Spending on charity care stalled as Medicaid expanded

A new study shows increased coverage for lower-income patients did not lead to more community benefit spending from hospitals between 2011 and 2017.

In the years following the enactment of the Affordable Care Act (ACA), nonprofit hospitals across the country benefited from the expansion of state Medicaid programs, which alleviated financial stresses from previously uninsured patients. However, while many experts hoped that hospitals would directly invest these savings into their communities, the growth in funds from Medicaid expansion did not translate into greater community benefit spending, according to a JAMA Network Open study from health policy researchers at Penn Medicine and PolicyLab at Children’s Hospital of Philadelphia (CHOP). 
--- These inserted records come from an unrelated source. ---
-- ==== Sys2Proof/Word.lean ====
section
/-! DEFINITION. The words, numbers and small groups of values the core works on: 64-bit words, 8-bit
operand fields, 32-bit command words and codewords, the contents of a numeric register, the four pixels
of a block, and the groups the document's data model gives (RGB, YPbPr, the six block quantities). -/

namespace Sys2Proof

/-- An 8-bit field of a command word, or a host register number (R30, R73). -/
abbrev Byte := BitVec 8

/-- A 32-bit command word, or a codeword (R70, R73). -/
abbrev Word32 := BitVec 32

/-- A 64-bit register of the core (R23, R24). -/
abbrev Word64 := BitVec 64

/-- What a written numeric register holds (R21, R32). Under BINARY32 it is a 32-bit IEEE 754 pattern, or
the zero a command produced, whose sign bit is unspecified (R114, U3; log 8). Under EXACT it is a
rational. -/
inductive Number where
  | pattern (p : BitVec 32)
  | zero
  | rational (q : Rat)
  deriving DecidableEq, Repr

/-- The four pixels of a 2×2 block in row-major order (R21, R170). -/
inductive Pixel where
  | topLeft
  | topRight
  | bottomLeft
  | bottomRight
  deriving DecidableEq, Repr

/-- The position 0..3 of a pixel in the block (R21, R77). -/
def Pixel.index : Pixel → Nat
  | .topLeft => 0
  | .topRight => 1
  | .bottomLeft => 2
  | .bottomRight => 3

/-- One value for each pixel of the block (R170). -/
structure Quad (α : Type) where
  topLeft : α
  topRight : α
  bottomLeft : α
  bottomRight : α
  deriving DecidableEq, Repr

/-- The value of one pixel. -/
def Quad.get {α : Type} (x : Quad α) : Pixel → α
  | .topLeft => x.topLeft
  | .topRight => x.topRight
  | .bottomLeft => x.bottomLeft
  | .bottomRight => x.bottomRight

/-- The same four values but for one pixel. -/
def Quad.set {α : Type} (x : Quad α) (p : Pixel) (v : α) : Quad α :=
  match p with
  | .topLeft => { x with topLeft := v }
  | .topRight => { x with topRight := v }
  | .bottomLeft => { x with bottomLeft := v }
  | .bottomRight => { x with bottomRight := v }

/-- The same function on each pixel. -/
def Quad.map {α β : Type} (f : α → β) (x : Quad α) : Quad β :=
  ⟨f x.topLeft, f x.topRight, f x.bottomLeft, f x.bottomRight⟩

/-- A red, green, blue triple ("Normalized RGB", R21). -/
structure Rgb (α : Type) where
  r : α
  g : α
  b : α
  deriving DecidableEq, Repr

/-- The same function on each channel. -/
def Rgb.map {α β : Type} (f : α → β) (x : Rgb α) : Rgb β := ⟨f x.r, f x.g, f x.b⟩

/-- A luma, chroma, chroma triple ("Component-video sample", R21). -/
structure Ypp (α : Type) where
  y : α
  pb : α
  pr : α
  deriving DecidableEq, Repr

/-- The same function on each component. -/
def Ypp.map {α β : Type} (f : α → β) (x : Ypp α) : Ypp β := ⟨f x.y, f x.pb, f x.pr⟩

/-- The four luma quantities of a block: its average and three differences (R21, R171). -/
structure Luma (α : Type) where
  a : α
  b : α
  c : α
  d : α
  deriving DecidableEq, Repr

/-- The same function on each luma quantity. -/
def Luma.map {α β : Type} (f : α → β) (x : Luma α) : Luma β := ⟨f x.a, f x.b, f x.c, f x.d⟩

/-- The two chroma quantities of a block (R21, R173). -/
structure Chroma (α : Type) where
  pb : α
  pr : α
  deriving DecidableEq, Repr

/-- The same function on each chroma quantity. -/
def Chroma.map {α β : Type} (f : α → β) (x : Chroma α) : Chroma β := ⟨f x.pb, f x.pr⟩

/-- The six quantities of one block: `COEF` (R21) and `Q` (R23) are two groups of this shape. -/
structure Six (α : Type) where
  a : α
  b : α
  c : α
  d : α
  pb : α
  pr : α
  deriving DecidableEq, Repr

/-- The same function on each of the six. -/
def Six.map {α β : Type} (f : α → β) (x : Six α) : Six β :=
  ⟨f x.a, f x.b, f x.c, f x.d, f x.pb, f x.pr⟩

end Sys2Proof
end

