-- ==== Sys2Proof/Machine/State.lean ====
section
/-! DEFINITION. The state of one core (R20) as plain data, the names of its registers, the host's actions,
the reasons a step can stop, and the state after reset (R45, R290). -/

namespace Sys2Proof.Machine

/-- The value a host action carries (R31, R32): a 64-bit value, or under EXACT the rational itself for a
numeric register. -/
inductive HostData where
  | word (v : BitVec 64)
  | rational (q : Rat)
  deriving DecidableEq, Repr

/-- The four things the host can do to a core (R31). -/
inductive HostAction where
  /-- HostWrite(n, v). -/
  | write (n : Byte) (v : HostData)
  /-- HostRead(n). -/
  | read (n : Byte)
  /-- HostCommand(word). -/
  | command (word : Word32)
  /-- HostReset. -/
  | reset
  deriving DecidableEq, Repr

/-- The components of an RGB triple. -/
inductive RgbPart where
  | r
  | g
  | b
  deriving DecidableEq, Repr

/-- The components of a component-video sample. -/
inductive YppPart where
  | y
  | pb
  | pr
  deriving DecidableEq, Repr

/-- The components of `COEF` and of `Q`. -/
inductive Part where
  | a
  | b
  | c
  | d
  | pb
  | pr
  deriving DecidableEq, Repr

/-- The thirty numeric registers (R21). -/
inductive NumReg where
  | rgb (p : Pixel) (k : RgbPart)
  | ypp (p : Pixel) (k : YppPart)
  | coef (k : Part)
  deriving DecidableEq, Repr

/-- The data registers, each either written or unwritten (R22). -/
inductive Reg where
  | num (n : NumReg)
  | q (k : Part)
  | v
  | w
  | r
  | cw
  | t
  deriving DecidableEq, Repr

/-- The state of one core. A data register is `none` while it is unwritten and `some x` once it is written
and holds `x`: the mark of R22 is state of the spec, and the contents of an unwritten register can be
dropped (U4; log 2). The last four fields are the model's own (log 1, log 6, log 7). -/
structure State where
  /-- `RGB[0..3]` (R21). -/
  rgb : Quad (Rgb (Option Number))
  /-- `YPP[0..3]` (R21). -/
  ypp : Quad (Ypp (Option Number))
  /-- `COEF` (R21). -/
  coef : Six (Option Number)
  /-- `Q` (R23). -/
  q : Six (Option Word64)
  /-- `V`, the value operand (R24). -/
  v : Option Word64
  /-- `W`, the packing scratch word (R24). -/
  w : Option Word64
  /-- `R`, the result of GETU and GETS (R24). -/
  r : Option Word64
  /-- `CW`, the codeword (R25). -/
  cw : Option Word32
  /-- `T`, the predicate flag (R26). -/
  t : Option Bool
  /-- `FAULT`: `code` in bits 3:0, `info` in bits 7:4 (R27). -/
  fault : BitVec 8
  /-- The configuration, `CHROMA` among it; no step changes it (R29, R41, R294; log 1). -/
  config : Config
  /-- The host actions still to come, first to last (R31, R40, R296; log 6). -/
  pending : List HostAction
  /-- What the last HostRead returned (R31; log 7). -/
  answer : Option HostData
  /-- Numbers the free values drawn so far (U1, U2, U3, U7; log 7). -/
  fresh : Nat
  deriving DecidableEq, Repr

/-- The reasons a step can stop with a fault: none. Every fault of the spec writes `FAULT` and leaves a next
state, the halted core, which the host can still read and reset (R266, R267; log 13). Safe: nothing is
left out by it. -/
inductive Fault
  deriving DecidableEq, Repr

/-- The reasons a step can be refused. -/
inductive Refusal where
  /-- A command that has no meaning yet, by its mnemonic: raised by `exec`'s refused arms only. Safe. -/
  | notModelled (mnemonic : String)
  /-- A HostWrite that carries a rational to a register of bits, or bits to a numeric register under EXACT,
  where the spec says there is no bit pattern (R32): raised by `hostWrite` only. Safe (log 12). -/
  | hostValueOfOtherKind
  deriving DecidableEq, Repr

/-- The state after reset (R45, R290, R291): `FAULT` is 0x00, every data register is unwritten, `CHROMA` is
`P_CHROMA`. The configuration is the hardware's decided one (log 3, log 4, log 5); no host action is
pending (R292; log 6). -/
def State.reset : State where
  rgb := ⟨⟨none, none, none⟩, ⟨none, none, none⟩, ⟨none, none, none⟩, ⟨none, none, none⟩⟩
  ypp := ⟨⟨none, none, none⟩, ⟨none, none, none⟩, ⟨none, none, none⟩, ⟨none, none, none⟩⟩
  coef := ⟨none, none, none, none, none, none⟩
  q := ⟨none, none, none, none, none, none⟩
  v := none
  w := none
  r := none
  cw := none
  t := none
  fault := 0
  config := Config.hardware
  pending := []
  answer := none
  fresh := 0

end Sys2Proof.Machine
end

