/-- PackBuildsTheCodeword, PackIsASequenceOfBitFieldCommands, PackAndUnpackAreInverse: a block at both ends of its
fields, which PACK does not refuse. -/
theorem witness_pack :
    Running (quantised 511 (-16) 15 (-1) 15 0) ∧
      (quantised 511 (-16) 15 (-1) 15 0).q = (six 511 (-16) 15 (-1) 15 0).map some ∧
      FieldsFit (six 511 (-16) 15 (-1) 15 0) ∧
      answers (exec .pack (quantised 511 (-16) 15 (-1) 15 0)) (fun t => t.halted = false) = true := by
  unfold FieldsFit
  decide

/-- PackReportsTheFirstMisfit: for each field a block whose first misfit it is, just outside its range. -/
theorem witness_packMisfits :
    Running (quantised 512 16 0 0 0 0) ∧ ¬ (sext64 512).toNat ≤ 511 ∧ (sext64 511).toNat ≤ 511 ∧
      ¬ (-16 ≤ (sext64 (-17)).toInt ∧ (sext64 (-17)).toInt ≤ 15) ∧
      ¬ (-16 ≤ (sext64 16).toInt ∧ (sext64 16).toInt ≤ 15) ∧
      (-16 ≤ (sext64 (-16)).toInt ∧ (sext64 (-16)).toInt ≤ 15) ∧ ¬ (sext64 16).toNat ≤ 15 ∧
      (sext64 15).toNat ≤ 15 ∧ (quantised 511 (-16) 15 0 15 16).q = (six 511 (-16) 15 0 15 16).map some := by decide

/-- UnpackTakesTheFields, PackAndUnpackAreInverse, DecblkIsTotalOnCodewords: a codeword of ones, the last on a core
with a valid table. -/
theorem witness_codeword :
    Running (coded 0xFFFFFFFF) ∧ (coded 0xFFFFFFFF).cw = some 0xFFFFFFFF ∧ Running (other.setCw 0x00421000) ∧
      (other.setCw 0x00421000).cw = some 0x00421000 ∧ (other.setCw 0x00421000).config = other.config := by
  decide +kernel

/-- QuantisedBlocksAlwaysPack: six finite coefficients. -/
theorem witness_quantisedBlocks :
    Running (patterns (coefOf 0x3F800000 0x7F7FFFFF 0xFF7FFFFF 0 0 0)) ∧
      ∀ k, ∃ n, (patterns (coefOf 0x3F800000 0x7F7FFFFF 0xFF7FFFFF 0 0 0)).number (.coef k) = some n ∧
        numberValue n ≠ none := by
  refine ⟨by decide, fun k => ?_⟩
  cases k <;> exact ⟨_, rfl, by decide +kernel⟩

/-- EncblkCompletesInContract: pixels at both ends of the range. -/
theorem witness_encblk :
    Running (patterns (flatRgb 0x3F800000 0x00000000 0x3F000000)) ∧
      ∀ p k, ∃ n x, (patterns (flatRgb 0x3F800000 0x00000000 0x3F000000)).number (.rgb p k) = some n ∧
        numberValue n = some x ∧ 0 ≤ x ∧ x ≤ 1 := by
  have h1 : numberValue (.pattern 0x3F800000) = some 1 := by decide +kernel
  have h0 : numberValue (.pattern 0) = some 0 := by decide +kernel
  have h2 : numberValue (.pattern 0x3F000000) = some (1 / 2) := by decide +kernel
  refine ⟨by decide, fun p k => ?_⟩
  cases k
  · exact ⟨.pattern 0x3F800000, 1, by cases p <;> rfl, h1, by norm_num, le_refl _⟩
  · exact ⟨.pattern 0, 0, by cases p <;> rfl, h0, le_refl _, by norm_num⟩
  · exact ⟨.pattern 0x3F000000, 1 / 2, by cases p <;> rfl, h2, by norm_num, by norm_num⟩

/-- The block of R244's example: all written and in contract but `RGB[2].g`, which is unwritten. -/
def holed : State :=
  patterns (rgbOf .topLeft 0x3F800000 0 0 ++ rgbOf .topRight 0x3F800000 0 0 ++
    [(.rgb .bottomLeft .r, 0), (.rgb .bottomLeft .b, 0)] ++ rgbOf .bottomRight 0 0 0)
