-- ==== Sys2Proof/Syntax.lean ====
section
/-! DEFINITION. The commands: one constructor for each row of spec/opcode_table.json, with its operands. -/

namespace Sys2Proof

/-- The level of a pin (R12, R13). -/
inductive Level where
  | high
  | low
deriving DecidableEq, Repr

/-- The two qualified input lines (R12); the argument of LINE_CHANGE is 0 for SHED and 1 for RSV_REQ. -/
inductive Line where
  | shed
  | rsvReq
deriving DecidableEq, Repr

/-- One character received on the loop: its 8 data bits, its parity bit and its stop bit (R182). -/
structure RxChar where
  data : Byte
  parity : Bool
  stop : Bool
deriving DecidableEq, Repr

/-- The rows of the table of operations and events. A request row carries the payload bytes of the request that the owning
block takes (R169, Table 10-2); an expiry row carries the slot or bay whose timer expires. -/
inductive Instr where
  /-- RESET: power-on, or RESET_N low. -/
  | reset
  /-- HOST_WRITE_TRANSACTION: the bytes clocked in when the host raises chip select. -/
  | hostWriteTransaction (bytes : List Byte)
  /-- HOST_READ_TRANSACTION: how many bytes the host clocks out. -/
  | hostReadTransaction (count : Nat)
  | siteLimits (payload : List Byte)
  | fallbackLoad (payload : List Byte)
  | battery (payload : List Byte)
  | layout (payload : List Byte)
  | timing (payload : List Byte)
  | lines (payload : List Byte)
  | declareBay (payload : List Byte)
  | removeBay (payload : List Byte)
  | declareSource (payload : List Byte)
  | removeSource (payload : List Byte)
  | clock (payload : List Byte)
  | tariff (payload : List Byte)
  | blockSize (payload : List Byte)
  | issueCredit (payload : List Byte)
  | decline (payload : List Byte)
  | voidCredit (payload : List Byte)
  | queryCredit (payload : List Byte)
  | queryPendingList (payload : List Byte)
  | account (payload : List Byte)
  | readAccount (payload : List Byte)
  | listSessions (payload : List Byte)
  | readSession (payload : List Byte)
  | takeReceipt (payload : List Byte)
  | stop (payload : List Byte)
  | suspend (payload : List Byte)
  | resume (payload : List Byte)
  | resumeAll (payload : List Byte)
  | clearSite (payload : List Byte)
  | readBay (payload : List Byte)
  | clearBayFault (payload : List Byte)
  | readSite (payload : List Byte)
  | readNotices (payload : List Byte)
  | ackNotice (payload : List Byte)
  | noticeMask (payload : List Byte)
  /-- LINE_PIN_CHANGE: the pin and the level it now has. -/
  | linePinChange (line : Line) (level : Level)
  /-- LINE_QUALIFIED: the pin whose level has held for 20 ms. -/
  | lineQualified (line : Line)
  | bayPoll
  | sourcePoll
  | bayPollSent
  | sourcePollSent
  | responseTimeout
  /-- RESPONSE_RECEIVED: the characters received from the first start bit to the end of reception. -/
  | responseReceived (chars : List RxChar)
  | passEnd
  | refreshTimerExpiry
  | authDeadline (slot : SlotId)
  | endDeadline (slot : SlotId)
  | ackDeadline (bay : BayId)
  | lostDeadline (bay : BayId)
  | queryDeadline (bay : BayId)
  | dayRollover
  /-- BAD_REQUEST_FRAME: the whole frame held, which HP answers itself. -/
  | badRequestFrame (bytes : List Byte)
deriving DecidableEq, Repr

end Sys2Proof
end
Stethoscope laying on top of financial spreadsheets

“We know that Medicaid expansion helps lift financial burdens that hospitals face, but it wasn’t clear if those savings were being redirected back into the community because of it,” says first author Genevieve P. Kanter, an economist and assistant professor of medicine, medical ethics, and health policy in the Perelman School of Medicine. “Surprisingly, that’s not what we observed after reviewing the publicly available tax documents for more than 1,600 nonprofit hospitals. As these state programs rolled out, we saw the relief from the expansion led to either no change or a decline in direct community spending.”

To better understand community benefit spending, the researchers analyzed hospital IRS-reported changes in different types of community benefit spending between 2011 and 2017, which represents a period before and after enactment of the Affordable Care Act and its associated expansion of Medicaid coverage. 

For 1,666 hospitals, the researchers compared community benefit spending in states that expanded Medicaid with states that did not. The team found that Medicaid expansion was associated with a decrease in overall spending on charity care and subsidized care.